Inflation diminishes the real present value of EVL
depreciation allowances, whereas JHH depreciation
amounts are sized so that inflation has no effect on the real
present value of their sum. The effect of inflation on the
present value of EVL depreciation allowances is the less the
more accelerated depreciation (the higher a rate of
depreciation) can be utilized. The upper limit of acceleration
is the writing off of the whole purchase price in the first
period. If the rate of depreciation is denoted by j(0), the real discount rate by i and the rate of inflation by s, this lump-sum
depreciation is still sufficient to provide a hedge against
inflation (compared with stable price level situation), if
s = s(1) = (1-j(0))i/(1+i)j(0). On lower rates of depreciation the
critical rate of depreciation to hedge against inflation is
j(s) = j(0) + ((1+i)j(0)/i)s.
Secondly, the paper analyses that case where the rate of
depreciation j in the declining balance method is sized to
equate the present value of EVL depreciation and that of
JHH depreciation. We obtain the JHH-equivalent inflation-
adjusted depreciation rate j = i(s)a(n,i)/(n-a(n,i)), where n is
the lenght of the service life of the investment, i(s) = i + s + is
is the nominal discount rate and a(n,i) is the present value
factor for uniform series.
Next the financing of the investment is also taken into
account in the analysis of the relations of the two
depreciation methods. We assume that debt capital is
inflation-protected (i.e. it can be paid back in nominal value).
If the fraction of equity financing is denoted by e, the JHHR
-equivalent inflation-adjusted EVL depreciation rate
becomes j(e,s) = i(s)(e a(n,i) + (i-e)a(n,i(s))/(n-e a(n,i)-(1-
e)a(n,i(s)) (JHHR depreciation = financing-adjusted JHH
depreciation).
If the investment is financed using debt capital as the sole
financing form (e = 0), we get j(0,s) = i(s)a(n,i(s))/(n-a(n,i(s)).

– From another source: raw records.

/-- A phase of another level than the interval behind it is an interval of its own. -/
theorem air_cons_of_ne {p q : Phase} {ps qs : List Phase} (h : air ps = q :: qs) (hpq : p.level ≠ q.level) :
    air (p :: ps) = p :: q :: qs := by
  rw [air, h]
  exact if_neg hpq

/-- The first interval has the level of the first phase. -/
theorem exists_air_cons (p : Phase) (ps : List Phase) : ∃ d qs, air (p :: ps) = ⟨p.level, d⟩ :: qs := by
  cases h : air ps with
  | nil => exact ⟨_, _, air_cons_of_nil h⟩
  | cons q qs =>
    by_cases hpq : p.level = q.level
    · exact ⟨_, _, air_cons_of_eq h hpq⟩
    · exact ⟨_, _, air_cons_of_ne h hpq⟩

/-- Neighbouring intervals have different levels (41_modulator.md R106). -/
theorem isChain_air (l : List Phase) : List.IsChain (fun p q => p.level ≠ q.level) (air l) := by
  induction l with
  | nil => exact .nil
  | cons p ps ih =>
    cases h : air ps with
    | nil => rw [air_cons_of_nil h]; exact .singleton p
    | cons q qs =>
      rw [h] at ih
      by_cases hpq : p.level = q.level
      · rw [air_cons_of_eq h hpq]
        cases qs with
        | nil => exact .singleton _
        | cons q' qs =>
          rw [List.isChain_cons_cons] at ih ⊢
          exact ⟨hpq ▸ ih.1, ih.2⟩
      · rw [air_cons_of_ne h hpq]
        exact List.isChain_cons_cons.2 ⟨hpq, ih⟩

/-- Where the level changes from one list of phases to the next, no interval spans both. -/
theorem air_append {l : List Phase} {a b : Phase} (m : List Phase) (hab : a.level ≠ b.level) :
    air (l ++ a :: b :: m) = air (l ++ [a]) ++ air (b :: m) := by
  induction l with
  | nil =>
    obtain ⟨d, qs, hb⟩ := exists_air_cons b m
    rw [List.nil_append, air_cons_of_ne hb hab, List.nil_append, hb]
    rfl
  | cons p ps ih =>
    rw [List.cons_append, List.cons_append]
    obtain ⟨c, cs, hc⟩ : ∃ c cs, ps ++ [a] = c :: cs := by cases ps <;> exact ⟨_, _, rfl⟩
    obtain ⟨d, qs, h⟩ := exists_air_cons c cs
    rw [← hc] at h
    rw [h, List.cons_append] at ih
    by_cases hpc : p.level = c.level
    · rw [air_cons_of_eq ih hpc, air_cons_of_eq h hpc, List.cons_append]
    · rw [air_cons_of_ne ih hpc, air_cons_of_ne h hpc, List.cons_append, List.cons_append]

/-- The intervals of a run of symbols: the first is half a symbol, and of the others each is one half or two
(41_modulator.md R106). -/
theorem air_flatMap_sym (b : Bool) (bs : List Bool) :
    ∃ qs, air ((b :: bs).flatMap sym) = ⟨!b, 950⟩ :: qs ∧ ∀ q ∈ qs, q.dur = 950 ∨ q.dur = 1900 := by
  induction bs generalizing b with
  | nil => exact ⟨[⟨b, 950⟩], by cases b <;> rfl, by simp⟩
  | cons b' bs ih =>
    obtain ⟨qs, hair, hqs⟩ := ih b'
    have hsym : (b :: b' :: bs).flatMap sym = ⟨!b, 950⟩ :: ⟨b, 950⟩ :: (b' :: bs).flatMap sym := rfl
    have hne : (!b) ≠ b := by cases b <;> decide
    rw [hsym]
    by_cases hb : b = !b'
    · refine ⟨⟨b, 950 + 950⟩ :: qs, air_cons_of_ne (air_cons_of_eq hair hb) hne, ?_⟩
      exact List.forall_mem_cons.2 ⟨.inr rfl, hqs⟩
    · refine ⟨⟨b, 950⟩ :: ⟨!b', 950⟩ :: qs, air_cons_of_ne (air_cons_of_ne hair hb) hne, ?_⟩
      exact List.forall_mem_cons.2 ⟨.inl rfl, List.forall_mem_cons.2 ⟨.inl rfl, hqs⟩⟩

/-- The bits a repetition sends after its preamble: the word's, then the trailer's (41_modulator.md R86). -/
def frameBits (w : Word) : List Bool := (List.range 32).map w.getLsbD ++ [true, false]

theorem framePhases_eq_frameBits (w : Word) :
    framePhases w = ⟨true, 3050⟩ :: ⟨false, 2900⟩ :: (frameBits w).flatMap sym := by
  simp [framePhases, frameBits, List.flatMap_map, tPreOn, tPreOff]

/-- A repetition's intervals: the preamble's MARK alone, its SPACE with or without half a symbol, then the symbols'
(41_modulator.md R106). -/
theorem dur_of_mem_air_framePhases {w : Word} {p : Phase} (h : p ∈ air (framePhases w)) :
    p.dur ∈ [950, 1900, 2900, 3050, 3850, 4000] := by
  obtain ⟨b, bs, hbits⟩ : ∃ b bs, frameBits w = b :: bs := ⟨_, _, rfl⟩
  obtain ⟨qs, hair, hqs⟩ := air_flatMap_sym b bs
  have rest {q : Phase} (hq : q ∈ qs) : q.dur ∈ [950, 1900, 2900, 3050, 3850, 4000] := by
    obtain hdur | hdur := hqs q hq <;> rw [hdur] <;> decide
  rw [framePhases_eq_frameBits, hbits] at h
  cases b with
  | true =>
    have hoff : air (⟨false, 2900⟩ :: (true :: bs).flatMap sym) = ⟨false, 2900 + 950⟩ :: qs := air_cons_of_eq hair rfl
    rw [air_cons_of_ne hoff (by decide)] at h
    obtain rfl | rfl | hq := by simpa using h
    · decide
    · decide
    · exact rest hq
  | false =>
    rw [air_cons_of_ne (air_cons_of_ne hair (by decide)) (by decide)] at h
    obtain rfl | rfl | rfl | hq := by simpa using h
    · decide
    · decide
    · decide
    · exact rest hq

/-- A repetition ends with the carrier off, so that no interval spans its end where the carrier is then on. -/
theorem air_framePhases_append (w : Word) {l : List Phase} (h : l.head?.map Phase.level = some true) :
    air (framePhases w ++ l) = air (framePhases w) ++ air l := by
  obtain ⟨p, m, rfl, hp⟩ : ∃ p m, l = p :: m ∧ p.level = true := by
    cases l with
    | nil => cases h
    | cons p m => exact ⟨p, m, rfl, Option.some.inj h⟩
  obtain ⟨l', hl'⟩ : ∃ l', framePhases w = l' ++ [⟨false, tHalf⟩] :=
    ⟨[⟨true, tPreOn⟩, ⟨false, tPreOff⟩] ++ (List.range 32).flatMap (fun i => sym (w.getLsbD i)) ++ sym true ++
      [⟨true, tHalf⟩], by simp [framePhases, sym]⟩
  rw [hl', List.append_assoc, List.singleton_append]
  exact air_append m (by simp [hp])

theorem air_txPhases (w : Word) :
    air (txPhases w) = air (framePhases w) ++ (air (framePhases w) ++ (air (framePhases w) ++ [⟨true, 4000⟩])) := by
  rw [txPhases, List.append_assoc, List.append_assoc, air_framePhases_append w, air_framePhases_append w,
    air_framePhases_append w]
  all_goals rfl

This last equation is by appearance of the same form as the
equation defining the JHH-equivalent inflation-adjusted j
(100 % equity financing), only the real discount rate in the
present worth factor being replaced by the nominal discount
rate i(s) = i+s+is. When the primary form of finance is debt
capital, the JHHR-equivalent rate of depreciation in
declining balance method turns up markedly lower than the
JHH-equivalent rate of depreciation, the latter being
determined without adjustment for form of finance.
(The Finnish Journal of Business Economics, 3-
1983, 286-303)